JPEG: a Lossy Image Format

 First of all, let's explain that by loss of image quality, we do not mean that it will fade like regular photographs. These are digital graphics, after all. If you make a mistake in choosing a file format in which to save an image, it will end up as a low-detail image. The file format that does this is called JPEG.

JPEG Was Created to Make Files Smaller

 JPEG uses the properties of the human eye, which is relatively insensitive to color despite being sensitive to light, to break up an image into blocks and group colors within each block together. By compressing the data in this way, JPEG achieves its greatest advantage, to wit, making files smaller. At the same time, however, images compressed with JPEG also lose detail equal to the amount of data reorganization that has taken place.
  Changing the level of compression when the file is saved can result in files that are highly compressed and, thus, very small at the expense of low image quality. Conversely, JPEG files can be saved with low compression and, thus, high image quality. This last choice, however, is only a question of degree, not all: images saved as JPEGs will inevitably experience loss of image quality.
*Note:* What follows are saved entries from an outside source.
-- ==== Sys2Proof/Proofs/LaserGate.lean ====
section
/-! SUPPORT. The laser stays safe (O31): every operation that leaves EXPOSING darkens it, and no other lights it but the feed of a dot. -/

namespace Sys2Proof.Machine

/-! ### Dark, and permitted -/

theorem Chip.laserSafe_of_dark {k : Chip} (h : k.hf.laser = 0) : k.laserSafe := .inl h

theorem darken_safe (k : Chip) : (darken k).laserSafe := .inl rfl

theorem endPass_safe (k : Chip) : (endPass k).laserSafe := .inl rfl

/-- Another run state than HALTED keeps the laser safe. -/
theorem setRun_safe {k : Chip} {r : RunState} (hr : r ≠ .halted) (h : k.laserSafe) : (k.setRun r).laserSafe := by
  refine h.imp id fun hp => ?_
  simp only [laserPermitted, Bool.and_eq_true, decide_eq_true_eq] at hp ⊢
  exact ⟨hp.1, hr⟩

/-- Leaving EXPOSING closes the laser gate (R153). -/
theorem goTo_dark (st : ImagerState) (k : Chip) (h : st ≠ .exposing) : (goTo st k).laserSafe := by
  cases st <;> first | exact darken_safe _ | exact absurd rfl h

/-- Entering EXPOSING keeps the laser safe. -/
theorem goTo_exposing_safe {k : Chip} (h : k.laserSafe) : (goTo .exposing k).laserSafe := by
  simp only [goTo, setTarget_laserSafe]
  refine h.imp id fun hp => ?_
  simp only [laserPermitted, Bool.and_eq_true, decide_eq_true_eq] at hp ⊢
  exact ⟨⟨rfl, hp.1.2⟩, hp.2⟩

/-! ### The imager -/

section
variable {k : Chip}

theorem recordPause_safe (r : PauseReason) (h : k.laserSafe) : (recordPause r k).laserSafe := by
  have h1 : (raise .pause (k.setImc { k.imc with pauses := k.imc.pauses.add r })).laserSafe := by
    rw [raise_laserSafe, Chip.setImc_laserSafe]
    exacts [h, rfl]
  unfold recordPause
  dsimp only
  repeat' split
  all_goals first | exact h1 | exact goTo_dark _ _ (by decide)

theorem enterSettling_safe (p : PlateRef) : (enterSettling p k).laserSafe := goTo_dark _ _ (by decide)

theorem takeUp_safe (h : k.laserSafe) : (takeUp k).laserSafe := by
  unfold takeUp
  split
  · exact h
  split
  · exact h
  split
  · split
    · exact h
    · rw [queueRequest_laserSafe]; exact goTo_dark _ _ (by decide)
  · split
    · split
      · exact enterSettling_safe _
      · exact goTo_dark _ _ (by decide)
    · exact h

theorem handPlate_safe (p : PlateRef) (h : k.laserSafe) : (handPlate p k).laserSafe :=
  takeUp_safe (by rwa [setWaitingPlate_laserSafe])

theorem settleByDrum_safe : (settleByDrum k).laserSafe := by
  unfold settleByDrum
  repeat' split
  · exact takeUp_safe (goTo_dark _ _ (by decide))
  · exact takeUp_safe (goTo_dark _ _ (by decide))
  · exact enterSettling_safe _
  · exact goTo_dark _ _ (by decide)
  · exact goTo_dark _ _ (by decide)

theorem afterRequest_safe : (afterRequest k).laserSafe := by
  unfold afterRequest
  split
  · exact goTo_dark _ _ (by decide)
  · exact settleByDrum_safe

/-- A record of SUPPLY in EMPTY goes to PAUSED, which darkens the laser. -/
theorem recordPause_empty_safe (r : PauseReason) (he : k.imc.state = .empty) : (recordPause r k).laserSafe := by
  simp only [recordPause, he]
  exact goTo_dark _ _ (by decide)

theorem loadEnd_safe (r : LoadEnd) (h : k.laserSafe) : (loadEnd r k).laserSafe := by
  unfold loadEnd
  split
  · exact h
  · cases r
    · exact afterRequest_safe
    · exact recordPause_empty_safe _ rfl
    · exact afterRequest_safe

theorem endExposure_safe (p : PlateRef) (finding : Option (MarkKind × Nat)) : (endExposure p finding k).laserSafe := by
  have either (b : Bool) (j : Chip) : (if b = true then goTo .paused j else goTo .unloadWait j).laserSafe := by
    split <;> exact goTo_dark _ _ (by decide)
  exact either _ _

theorem exposureComplete_safe (p : PlateRef) : (exposureComplete p k).laserSafe := by
  unfold exposureComplete
  dsimp only
  split <;> exact goTo_dark _ _ (by decide)

theorem reverseCount_safe (h : k.laserSafe) : (reverseCount k).laserSafe := by
  unfold reverseCount
  repeat' split
  · exact endExposure_safe _ _
  · rwa [offerSlip_laserSafe]
  · rwa [offerSlip_laserSafe]
  · exact h

theorem underrun_safe : (underrun k).laserSafe := by
  unfold underrun
  split
  · exact endExposure_safe _ _
  · exact endPass_safe k

/-- A dot reaches the head only while the laser is permitted (R151). -/
theorem feedDot_safe (ps : Pass) (d : Nat) : (feedDot ps d k).laserSafe := by
  have lit (data : List Byte) :
      (k.setHf { k.hf with laser := if laserPermitted k then column data (d % 512) else 0 }).laserSafe := by
    cases hp : laserPermitted k
    · exact .inl (by simp)
    · exact .inr hp
  unfold feedDot
  split
  · exact underrun_safe
  · rename_i data _
    dsimp only
    split
    · rw [hfFetch_laserSafe, Chip.setHf_laserSafe]
      exacts [lit data, rfl]
    · exact lit data

theorem feedAtCount_safe (h : k.laserSafe) : (feedAtCount k).laserSafe := by
  unfold feedAtCount
  split
  · exact h
  · split
    · exact endPass_safe k
    · dsimp only
      repeat' split
      all_goals first | exact feedDot_safe _ _ | exact h

theorem countUp_safe (h : k.laserSafe) : (countUp k).laserSafe := feedAtCount_safe (by rwa [Chip.setDtu_laserSafe])

theorem countDown_safe (h : k.laserSafe) : (countDown k).laserSafe := reverseCount_safe (by rwa [Chip.setDtu_laserSafe])

theorem encoderEdge_safe (e : EncoderEdge) (h : k.laserSafe) : (encoderEdge e k).laserSafe := by
  have hd : (k.setDtu { k.dtu with prev := some e }).laserSafe := h
  unfold encoderEdge
  split
  · exact h
  · dsimp only
    split
    · exact hd
    · split
      · exact countUp_safe hd
      · exact countDown_safe hd
      · split
        · exact countUp_safe (by rwa [drawFresh_laserSafe])
        · exact countDown_safe (by rwa [drawFresh_laserSafe])

theorem enterExposing_safe (p : PlateRef) (h : k.laserSafe) : (enterExposing p k).laserSafe := by
  unfold enterExposing
  dsimp only
  rw [tellPsc_laserSafe]
  refine goTo_exposing_safe ?_
  rw [Chip.setHf_laserSafe, setExposure_laserSafe]
  exacts [h, rfl]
TIFF and Photoshop's PSD Formats: Use These for Important Graphics Whose Quality You Want to Preserve

 JPEG is also used to save images taken with digital cameras, the purpose being to reduce file size as much as possible to enable taking lots of pictures at a time. If you look at a detailed enlargement of what appears at first glance to be a clean image, you can see the blurriness, or block noise, that JPEG introduces. If you open this image in Photoshop and save it as a JPEG again, it will lose even more image quality. If these files are important to you, we recommend that you save them instead in a lossless graphics format, such as TIFF or Photoshop's own PSD format, rather than JPEG.



Embedding ICC Profiles

 One more thing to pay attention to when saving your graphics is embedding ICC Profiles in them. When you open a graphic, and designate one ICC Profile or another, that ICC Profile is preserved until you save the file. At that point, you can choose whether to embed the profile in the file. As we have said repeatedly, an ICC Profile defines the color space in which the graphic was created. Having an ICC Profile is what enables the correct reproduction of that graphic's color in the first place. While it appears that many people do not get in the habit of embedding ICC Profiles in their images because they find it to be too much trouble, we strongly recommend that you get in the habit of embedding ICC Profiles in your images so that they will communicate their colors properly.


 To save graphic files safely after you retouch or color-correct them,we recommend saving them in either the Photoshop or TIFF file formats. We also recommend checking the ICC Profile item, and designating that these profiles be embedded into your graphic files.

  One more thing: if you have a graphic with layers in it, only the PSD or TIFF file format will enable you to preserve those layers. While you can go ahead and save such graphics as JPEGs, for example, doing so will forcibly consolidate any and all layers.